A note from Kerrie Phipps – it’s been exciting over the past few years to see Ambers work improve out of sight and to watch her opportunities open up as she becomes recognised as a talented, passionate and empathetic artist. I was so moved by Jeanine’s nomination for our Young Achievers Giveaway as she described “Ambers selflessness and dedication to support groups for ADF (Australian Defence Force) and her empathy. Amber caught my sons Aussie larrikin personality. The painting is him, all that he is. It helps me when he is deployed.”

Amber Martin

Amber Martin

Amber Martin is an Australian War Artist who taught herself to paint with boot polish 12 years ago by creating scenes of rural life on her family’s outback cattle station. Her interests moved from rural images to military artwork because of her own desire to re-enlist into the Australian Army.
After one of her artworks drew the attention of the 2nd Combat Engineer Regiment’s former Commanding Officer, Amber was commissioned by the unit as an Australian War Artist, depicting Sappers undertaking their various roles in current ADF operations.

“A lot of media today focuses on the big stories, forgetting about our troops who are on front line operations,” said Amber. “I feel that they just don’t get the acknowledgment and support that they deserve.
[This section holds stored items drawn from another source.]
-- ==== Sys2Proof/Laws/PerInstr.lean ====
section
/-! SUPPORT. The lemma families over the constructors of `Instr`. Family OpcodeField: whatever its operand fields, a command's
word carries the command's opcode in `OP` (30_encoding.md R50, R52). -/

namespace Sys2Proof.Laws.OpcodeField

def Statement (i : Instr) : Prop := bitField (encode i) 0 4 = i.opcode

/-- The low four bits of a word are those of the first summand. -/
theorem low_bits_of_sum (op a b c d e g : Nat) (h : op < 16) :
    bitField (BitVec.ofNat 64 (op + 2 ^ 4 * a + 2 ^ 8 * b + 2 ^ 9 * c + 2 ^ 10 * d + 2 ^ 16 * e + 2 ^ 40 * g)) 0 4 = op := by
  simp only [bitField, BitVec.toNat_ofNat]
  omega

theorem opcode_lt (i : Instr) : i.opcode < 16 := by cases i <;> simp [Instr.opcode]

theorem spongeInit (f : Fields) : Statement (.spongeInit f) := low_bits_of_sum _ _ _ _ _ _ _ (opcode_lt _)
theorem spongeUpdate (f : Fields) : Statement (.spongeUpdate f) := low_bits_of_sum _ _ _ _ _ _ _ (opcode_lt _)
theorem spongeFinal (f : Fields) : Statement (.spongeFinal f) := low_bits_of_sum _ _ _ _ _ _ _ (opcode_lt _)
theorem hash (f : Fields) : Statement (.hash f) := low_bits_of_sum _ _ _ _ _ _ _ (opcode_lt _)
theorem hmacInit (f : Fields) : Statement (.hmacInit f) := low_bits_of_sum _ _ _ _ _ _ _ (opcode_lt _)
theorem hmacUpdate (f : Fields) : Statement (.hmacUpdate f) := low_bits_of_sum _ _ _ _ _ _ _ (opcode_lt _)
theorem hmacFinal (f : Fields) : Statement (.hmacFinal f) := low_bits_of_sum _ _ _ _ _ _ _ (opcode_lt _)
theorem hmac (f : Fields) : Statement (.hmac f) := low_bits_of_sum _ _ _ _ _ _ _ (opcode_lt _)

end Sys2Proof.Laws.OpcodeField
end

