-- ==== Sys2Proof/Tests/Slice0.lean ====
section
/-! SUPPORT. Small tests, their expected results from the spec's own words and tables (95_test_vectors.md), and a witness for every
statement of the obligations file that has hypotheses. -/

namespace Sys2Proof.Tests

open Sys2Proof.Machine Sys2Proof.Laws

/-! ## Helpers -/

/-- The operand fields of a command word. -/
def fields (mode : Nat) (ibp obp kbp : Bool) (dlen klen : Nat) : Fields := { mode, ibp, obp, kbp, dlen, klen }

/-- The machine after reset with a payload on the channels. -/
def fresh (din kin : List Byte) : State := { State.reset with din := din, kin := kin }

/-- Both contexts absorbing, SHA3-256, nothing absorbed but the pad of the empty key. -/
def absorbing (din : List Byte) : State :=
  { State.reset with S := initInstance .sha3_256, HM := hmacInitInstance .sha3_256 [], din := din }

/-- Both contexts after FINAL. -/
def squeezed : State :=
  { State.reset with
    S := (finalizeInstance (initInstance .sha3_256)).2
    HM := (hmacFinalInstance (hmacInitInstance .sha3_256 [])).2 }

/-- `s` with `w` as its only command word. -/
def offering (w : CmdWord) (s : State) : State := { s with cmd := [w] }

/-- The state an outcome answers. -/
def nextOf (o : Host.Outcome State Fault Refusal) : Option State :=
  match o with
  | .next t => some t
  | _ => none

/-- The responses, the bytes on `DOUT` and the bytes left on `DIN` and `KIN` after an outcome. -/
def seen (o : Host.Outcome State Fault Refusal) : Option (List Status × List Byte × List Byte × List Byte) :=
  (nextOf o).map fun t => (t.resp, t.dout, t.din, t.kin)

/-- "abc". -/
def abc : List Byte := [0x61, 0x62, 0x63]

/-- "key". -/
def key3 : List Byte := [0x6B, 0x65, 0x79]

/-- The state with one lane set, all others zero. -/
def oneLane (i : Fin 25) (v : Lane) : Lanes := (Vector.replicate 25 0).set i v

/-! ## Well-formedness: one ill-formed term for each check -/

theorem test_wellFormed_largest : (Instr.hmac (fields 15 true true true (2 ^ 24 - 1) (2 ^ 24 - 1))).wellFormed = true := by decide
theorem test_illFormed_mode : (Instr.spongeInit (fields 16 false false false 0 0)).wellFormed = false := by decide
theorem test_illFormed_dlen : (Instr.hash (fields 0 true true false (2 ^ 24) 0)).wellFormed = false := by decide
theorem test_illFormed_klen : (Instr.hmacInit (fields 0 false false true 0 (2 ^ 24))).wellFormed = false := by decide

/-! ## Decoding and encoding: the words of 95_test_vectors.md section 3.6 -/

theorem test_decode_spongeInit : decode 0x0000070000050711 = .ok (.spongeInit (fields 1 true true true 5 7)) := by rfl
theorem test_decode_spongeUpdate : decode 0x0000000000050002 = .ok (.spongeUpdate (fields 0 false false false 5 0)) := by rfl
theorem test_decode_spongeFinal : decode 0x0000000000000203 = .ok (.spongeFinal (fields 0 false true false 0 0)) := by rfl
theorem test_decode_hash : decode 0x0000000000470334 = .ok (.hash (fields 3 true true false 71 0)) := by rfl
theorem test_decode_hmacInit : decode 0x0000030000000415 = .ok (.hmacInit (fields 1 false false true 0 3)) := by rfl
theorem test_decode_hmacUpdate : decode 0x00000000002B0106 = .ok (.hmacUpdate (fields 0 true false false 43 0)) := by rfl
theorem test_decode_hmacFinal : decode 0x0000000000000207 = .ok (.hmacFinal (fields 0 false true false 0 0)) := by rfl
theorem test_decode_hmac : decode 0x0000030000050498 = .ok (.hmac (fields 9 false false true 5 3)) := by rfl
theorem test_decode_zero_word : decode 0 = .error (.reservedOpcode 0) := by rfl
theorem test_decode_opcode_9 : decode 0x0000000000000009 = .error (.reservedOpcode 9) := by rfl
theorem test_decode_reserved_bit : decode 0x0000000000000811 = .error (.reservedBits 1) := by rfl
What better way to depict their sacrifices, efforts and their stories than through my art?”

Amber has also illustrated of the RM Williams biography “One Piece of Leather” and held a major art exhibition at the Stockman’s Hall of Fame in Longreach. A Montage painting she did was gifted to the US Navy in 2011 and now hangs in the US Navy Seabee Museum and Heritage Center at Gulfport, Mississippi and during that trip; Amber spent a week painting with US Marine Corps Combat Artists in Quantico.
Ambers’ painting “In His Blood” was also a finalist in the 2012 Gallipoli Art Prize. Amber is a member of the International Society of War Artists, and aspires to become an Official War Artist for the Australian Army.

A War Artist with a passion.

How do you love to explain your business/enterprise to others?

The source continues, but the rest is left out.